You start with a given relation and its dependencies. For example:

1 2 3 |
R(A,B,C) A → B B → {A,C} |

The trick is to draw boxes in order to visualize the dependencies (ignore the right hand side CK/NP box for now):

Note that B->{A,C} was broken down to B->A and B->C thanks to the decomposition rule.

Let’s try a more tricky one:

1 2 3 4 5 |
R(A,B,C,D,E,F) A → B B → A {B,C} → D C → E |

Note that B and C in this relation is a *composite key* that together determine D. Thus we draw a box around both of them to illustrate this dependency. And don’t forget F, even though nothing is pointing to it!

### Candidate Keys & Non-Primes

It’s time to determine the *candidate keys* (CK:s). Recall that a CK is one or more attributes that with which you can determine all other attributes in the relation. (In the end, one of the CK:s will be chosen to be the primary key.)

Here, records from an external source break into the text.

-- ==== Sys2Proof/Tests/Slice0.lean ====
section
/-! SUPPORT. Tests. Expected values are those of spec/ (95_test_vectors.md, 30_encoding.md R75, the examples of
the rules), or worked out by hand from the rules named. The last part shows, for every statement of
Certificates/Slice0/Obligations.lean that has hypotheses, states and operands that meet them. -/

namespace Sys2Proof.Tests

open Sys2Proof.Machine

/-! ### WellFormed refuses what no word can hold -/

theorem test_wf_peek_reg : (Instr.peek 256 0).wellFormed = false := by decide
theorem test_wf_decode_reg : (Instr.decode 256 0).wellFormed = false := by decide
theorem test_wf_peek_count : (Instr.peek 0 65536).wellFormed = false := by decide
theorem test_wf_decode_count : (Instr.decode 0 65536).wellFormed = false := by decide
theorem test_wf_readBytes_room : (Instr.readBytes 65536).wellFormed = false := by decide
theorem test_wf_rPeek_count : (Instr.rPeek 0 256).wellFormed = false := by decide
theorem test_wf_rDiscard_count : (Instr.rDiscard 0 256).wellFormed = false := by decide
theorem test_wf_limits : (Instr.peek 255 65535).wellFormed = true ∧
    (Instr.readBytes 65535).wellFormed = true ∧ (Instr.rDiscard 7 255).wellFormed = true := by decide

/-! ### Decoding: words written out bit by bit, `IMM REG RSV OPC` and `DATA CNT RRSV ROP` -/

/-- `peek 13, r1` (R75). -/
theorem test_decode_peek :
    decode (.command 0b00000000000011010000000100000001) = .ok (.peek 1 13) := by decide
/-- `decode 32, r0` (R75). -/
theorem test_decode_decode :
    decode (.command 0b00000000001000000000000000000010) = .ok (.decode 0 32) := by decide
theorem test_decode_align :
    decode (.command 0b00000000000000000000000000000011) = .ok .align := by decide
/-- `readbytes 16` (R75). -/
theorem test_decode_readBytes :
    decode (.command 0b00000000000100000000000000000100) = .ok (.readBytes 16) := by decide
theorem test_decode_readByte :
    decode (.command 0b00000000000000000000000000000101) = .ok .readByte := by decide
theorem test_decode_totalIn :
    decode (.command 0b00000000000000000000000000000110) = .ok .totalIn := by decide
theorem test_decode_clear :
    decode (.command 0b00000000000000000000000000000111) = .ok .clear := by decide
theorem test_decode_reset :
    decode (.command 0b00000000000000000000000000001000) = .ok .reset := by decide
/-- `r.feed 0xA5` (R75). -/
theorem test_decode_rFeed :
    decode (.regPort 0 0b101001010000000000000001) = .ok (.rFeed 0 0xA5) := by decide
/-- `r.peek 4` (R75). -/
theorem test_decode_rPeek :
    decode (.regPort 0 0b000000000000010000000010) = .ok (.rPeek 0 4) := by decide
theorem test_decode_rDiscard :
    decode (.regPort 2 0b000000000000010000000011) = .ok (.rDiscard 2 4) := by decide
theorem test_decode_rCount :
    decode (.regPort 0 0b000000000000000000000100) = .ok (.rCount 0) := by decide
theorem test_decode_rClear :
    decode (.regPort 0 0b000000000000000000000101) = .ok (.rClear 0) := by decide

/-- The words of 95_test_vectors.md 2.1 that R66 rejects by the word alone. -/
theorem test_decode_illegal_commands :
    decode (.command 0x00000000) = .error .illegalOpcode ∧
    decode (.command 0x0000000F) = .error .illegalOpcode ∧
    decode (.command 0x00000009) = .error .illegalOpcode ∧
    decode (.command 0x000000F9) = .error .illegalOpcode ∧
    decode (.command 0x00000013) = .error .reservedNonzero ∧
    decode (.command 0x00010003) = .error .reservedNonzero ∧
    decode (.command 0x00000108) = .error .reservedNonzero ∧
    decode (.command 0x00000104) = .error .reservedNonzero := by decide

/-- Rows 22 to 28 of 95_test_vectors.md 2.2. -/
theorem test_decode_illegal_regPort :
    decode (.regPort 0 0x000000) = .error .illegalOpcode ∧
    decode (.regPort 0 0x000006) = .error .illegalOpcode ∧
    decode (.regPort 0 0x000008) = .error .illegalOpcode ∧
    decode (.regPort 0 0x00000A) = .error .reservedNonzero ∧
    decode (.regPort 0 0x000101) = .error .reservedNonzero ∧
    decode (.regPort 0 0x010002) = .error .reservedNonzero ∧
    decode (.regPort 0 0x000104) = .error .reservedNonzero := by decide

/-- The numbering of spec/opcode_table.json; other lengths are no rows. -/
theorem test_decodeTableWord :
    decodeTableWord 32 0x00040002 = some (.decode 0 4) ∧
    decodeTableWord 24 0xA50001 = some (.rFeed 0 0xA5) ∧
    decodeTableWord 32 0x00000013 = none ∧ decodeTableWord 16 1 = none := by decide

/-- R73: a comment, hexadecimal, `.word`; a line that is not in the syntax has no word. -/
theorem test_assembler :
    assembleLine 0 ['r', 'e', 's', 'e', 't', ' ', ';', ' ', 'x'] = some (.word (.command 8)) ∧
    assembleLine 0 ['p', 'e', 'e', 'k', ' ', '0', 'x', '1', 'F'] = some (.word (.command 0x001F0001)) ∧
    assembleLine 0 ['.', 'w', 'o', 'r', 'd', ' ', '1', '6'] = some (.word (.command 0x00000010)) ∧
    assembleLine 0 [';', 'x'] = some .empty ∧
    assembleLine 0 ['a', 'l', 'i', 'g', 'n', ' ', '1'] = none := by decide

/-! ### One instruction on a small state -/

/-- R7's values for this hardware with the given bit orders and trailing bytes. -/
def cfg (orders : List BitOrder) (tb : List Byte) : Config :=
  { n := orders.length, orders := orders, params := { Config.default.params with tb := tb } }

/-- A block in the reset state with the given source. -/
def fresh (orders : List BitOrder) (tb src : List Byte) : State :=
  connected (cfg orders tb) { bytes := src, rest := .ends, reads := 0, waits := [] }

/-- One `LSB_FIRST` register, no trailing bytes. -/
abbrev one (src : List Byte) : State := fresh [.lsbFirst] [] src

/-- The registers hold the bytes `bs` less `n` bits, and `TOTAL` is `total`. -/
def holding (bs : List Byte) (n total : Nat) (s : State) : State :=
  { s with
    regs := s.regs.map fun r => { r with q := (bs.flatMap (expand r.order)).drop n }
    total := BitVec.ofNat 64 total }

/-- Registers of 8 times `k` zero bits less `n`. -/
abbrev zeros (k n : Nat) : State := holding (List.replicate k 0) n 0 (one [])

/-- The last response of a next state, as two numbers. -/
def answer (r : Result) : Option (Nat × Nat) :=
  match r with
  | .next t => t.resps.getLast?.map fun x => (x.status.toNat, x.value.toNat)
  | _ => none

/-- `p` holds of the next state. -/
def nextSat (p : State → Bool) (r : Result) : Bool :=
  match r with
  | .next t => p t
  | _ => false

/-- The fault a result is, if it is one. -/
def faultOf (r : Result) : Option Fault :=
  match r with
  | .fault f => some f
  | _ => none

/-- Bit count of register 0, `TOTAL`, `CUR`. -/
def counts (s : State) : Nat × Nat × Nat := (bitCount 0 s, s.total.toNat, s.cur.toNat)

/-- V-PI, first row. -/
theorem test_peek_feeds :
    answer (exec (.peek 0 4) (one [0xA5, 0x3C])) = some (0, 0x5) ∧
    nextSat (fun t => counts t = (8, 0, 0) ∧ t.src.bytes = [0x3C]) (exec (.peek 0 4) (one [0xA5, 0x3C])) := by
  decide
/-- V-BOUND, third row: 23 bits are buffered and 39 after it. -/
theorem test_peek_bound :
    answer (exec (.peek 0 32) (holding [1, 2, 3] 1 1 (one [4, 5]))) = some (0, 0x82018100) ∧
    nextSat (fun t => counts t = (39, 1, 0)) (exec (.peek 0 32) (holding [1, 2, 3] 1 1 (one [4, 5]))) := by
  decide
/-- V-LSB12, first row: the queue left is 1100. -/
theorem test_decode_spans_bytes :
    answer (exec (.decode 0 12) (one [0xA5, 0x3C])) = some (0, 0xCA5) ∧
    nextSat (fun t => t.regs.map (·.q) = [[true, true, false, false]] ∧ counts t = (4, 12, 0))
      (exec (.decode 0 12) (one [0xA5, 0x3C])) := by decide
/-- V-INS, first row, and V-TB's values with `MSB_FIRST` in register 1. -/
theorem test_decode_insufficient :
    answer (exec (.decode 0 24) (fresh [.lsbFirst] [0] [0xAB])) = some (2, 0) ∧
    nextSat (fun t => counts t = (16, 0, 1)) (exec (.decode 0 24) (fresh [.lsbFirst] [0] [0xAB])) ∧
    answer (exec (.decode 1 16) (fresh [.lsbFirst, .msbFirst] [0xEE, 0xFF] [])) = some (0, 0xEEFF) := by
  decide
/-- V-AL: with `BC = 13`, `align` discards 5 bits. -/
theorem test_align :
    nextSat (fun t => counts t = (8, 8, 0)) (exec .align (holding [0xA5, 0x3C] 3 3 (one []))) := by decide
/-- V-RB, third row: the buffered 22 is drained, then 33 is read. -/
theorem test_readBytes :
    answer (exec (.readBytes 4) (holding [0x22] 0 8 (one [0x33]))) = some (0, 2) ∧
    nextSat (fun t => t.dst = [0x22, 0x33] ∧ counts t = (0, 24, 0))
      (exec (.readBytes 4) (holding [0x22] 0 8 (one [0x33]))) := by decide
/-- V-RB, the last rows: no byte is `EOS` where there was room, `OK` where there was none. -/
theorem test_readBytes_end :
    answer (exec (.readBytes 4) (one [])) = some (3, 0) ∧
    answer (exec (.readBytes 0) (one [0x33])) = some (0, 0) := by decide
/-- V-RB1-AL: 5 bits are aligned away, the byte 3C is drained. -/
theorem test_readByte_aligns :
    answer (exec .readByte (holding [0xA5, 0x3C] 3 3 (one []))) = some (0, 0x3C) ∧
    nextSat (fun t => counts t = (0, 16, 0)) (exec .readByte (holding [0xA5, 0x3C] 3 3 (one []))) := by
  decide
/-- V-RB1-ZERO, and V-RB-PAD's last row: no read once padding has begun. -/
theorem test_readByte_zero_and_end :
    answer (exec .readByte (one [0])) = some (0, 0) ∧ answer (exec .readByte (one [])) = some (3, 0) ∧
    answer (exec .readByte { fresh [.lsbFirst] [0] [7] with cur := 1 }) = some (3, 0) := by decide
/-- V-RT: 15 bits are 2 bytes; V-OVF: 2^64 − 1 bits are 2^61 bytes. -/
theorem test_totalIn :
    answer (exec .totalIn (holding [] 0 15 (one []))) = some (0, 2) ∧
    answer (exec .totalIn (holding [] 0 (2 ^ 64 - 1) (one []))) = some (0, 2 ^ 61) := by decide
/-- V-CLR: the byte is lost, `TOTAL` and `CUR` stay. -/
theorem test_clear :
    nextSat (fun t => counts t = (0, 5, 1))
      (exec .clear { holding [0xEE] 0 5 (fresh [.lsbFirst] [0xEE, 0xFF] []) with cur := 1 }) := by decide
/-- V-RST. -/
theorem test_reset :
    answer (exec .reset { holding [] 0 8 (fresh [.lsbFirst] [0xEE, 0xFF] []) with cur := 2 }) = some (0, 0) ∧
    nextSat (fun t => counts t = (0, 0, 0))
      (exec .reset { holding [7] 0 8 (fresh [.lsbFirst] [0xEE, 0xFF] []) with cur := 2 }) := by decide
/-- V-OVF: `TOTAL` stops at 2^64 − 1. -/
theorem test_total_overflow :
    faultOf (exec (.decode 0 4) (holding [0] 0 (2 ^ 64 - 4) (one []))) = some .totalOverflow ∧
    answer (exec (.decode 0 4) (holding [0] 0 (2 ^ 64 - 5) (one []))) = some (0, 0) := by decide
/-- 2.2, row 1: the queue of 0xA5. -/
theorem test_rFeed :
    nextSat (fun t => t.regs.map (·.q) = [[true, false, true, false, false, true, false, true]])
      (exec (.rFeed 0 0xA5) (one [])) := by decide
/-- 2.2, rows 17 and 18. -/
theorem test_rFeed_full :
    answer (exec (.rFeed 0 0) (zeros 7 0)) = some (0, 0) ∧
    answer (exec (.rFeed 0 0) (zeros 8 7)) = some (1, 5) := by decide
/-- 2.2, rows 2 and 14, and the shift-register table's LSB value. -/
theorem test_rPeek :
    answer (exec (.rPeek 0 4) (holding [0xA5] 0 0 (one []))) = some (0, 0x5) ∧
    answer (exec (.rPeek 0 12) (holding [0xA5, 0x3C] 0 0 (fresh [.msbFirst] [] []))) = some (0, 0xA53) ∧
    answer (exec (.rPeek 0 12) (holding [0xA5, 0x3C] 0 0 (one []))) = some (0, 0xCA5) := by decide
/-- 2.2, rows 7, 20 and 21. -/
theorem test_rPeek_usage :
    answer (exec (.rPeek 0 5) (holding [0xA5] 4 0 (one []))) = some (1, 6) ∧
    answer (exec (.rPeek 0 65) (zeros 8 0)) = some (1, 4) ∧
    answer (exec (.rPeek 0 200) (one [])) = some (1, 4) := by decide
/-- 2.2, rows 4 and 8. -/
theorem test_rDiscard :
    nextSat (fun t => t.regs.map (·.q) = [[false, true, false, true]])
      (exec (.rDiscard 0 4) (holding [0xA5] 0 0 (one []))) ∧
    answer (exec (.rDiscard 0 5) (holding [0xA5] 4 0 (one []))) = some (1, 6) := by decide
/-- R79's example. -/
theorem test_rCount : answer (exec (.rCount 0) (holding [0xA5] 3 0 (one []))) = some (0, 5) := by decide
/-- R80's example; the other register keeps its bits (R70: the port is one register's). -/
theorem test_rClear :
    nextSat (fun t => bitCount 0 t = 0 ∧ bitCount 1 t = 8)
      (exec (.rClear 0) (holding [0xFF] 0 0 (fresh [.lsbFirst, .msbFirst] [] []))) := by decide

/-! ### One step -/

/-- 95_test_vectors.md 2.1: a reserved opcode answers `E_USAGE(1)` and the word is gone. -/
theorem test_step_illegal :
    answer (step { one [] with words := [.command 0x0000000F] }) = some (1, 1) ∧
    nextSat (fun t => t.words = [] ∧ t.busy = false) (step { one [] with words := [.command 0x0000000F] }) := by
  decide
/-- 2.1: the register index is checked before the count. -/
theorem test_step_checks_in_order :
    answer (step { one [] with words := [.command 0x00210102] }) = some (1, 3) ∧
    answer (step { one [] with words := [.command 0x00210002] }) = some (1, 4) := by decide
/-- R120: a read that waits leaves the command in progress, and no response. -/
theorem test_step_waits :
    nextSat (fun t => t.busy = true ∧ t.inFlight = some (.peek 0 4) ∧ t.resps = [])
      (exec (.peek 0 4) (withWaits [.steps 1] (one [0xA5]))) := by decide
/-- The host's question: a table row's word is the first instruction after reset. -/
theorem test_withFetchWord :
    answer (step (State.reset.withFetchWord 32 0x00000006)) = some (0, 0) ∧
    answer (step (State.reset.withFetchWord 24 0xA50001)) = some (0, 0) ∧
    answer (step (State.reset.withFetchWord 32 0x00040002)) = some (2, 0) := by decide

/-- A block whose source gives 0xA5 and then the bytes of an endless stream (R50). -/
abbrev endless : State := connected Config.default { bytes := [0xA5], rest := .endless 0 7, reads := 0, waits := [] }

To find the candidate keys:

- Begin by selecting a start box (this can be a composite key too). If there is a box at which no arrow is pointing, this is usually a good place start. Follow the outwards arrows to the next box, and from this box to the next and so forth. The goal is to find find a way that covers all boxes.

- If you can’t cover all boxes, try another starting box. If no single attribute (i.e. box) is able to cover all boxes by itself, the CK needs to include one or more additional attributes.

- There can be many candidate keys, so repeat this until you are sure you haven’t missed anything.

- If no arrow points at a box, the rule is that it must be part of
*all*CK:s. This includes stand-alone boxes like F in example 2.

- A candidate key is a minimal super key.
*Minimal*means that you can’t remove any attribute from the key and still determine all other attributes. Note that you can still have keys of different sizes. For example, {A} and {B,C} in Example 3 below can both be candidate keys. But {A,B,C} would not be minimal since you could remove either {A} or {B,C} from it and still determine the relation.

Now that all CK:s are determined, also write down the* non-primary attributes* (NP). The Non-Primes are simply all attributes that are not part of *any* CK.

### Finding the highest normal form

It’s time to determine the highest normal form of the relation. I will not use the exact formal definitions here, but you should learn them too in order to understand what’s happening here, especially if you need to motivate your answer on an exam!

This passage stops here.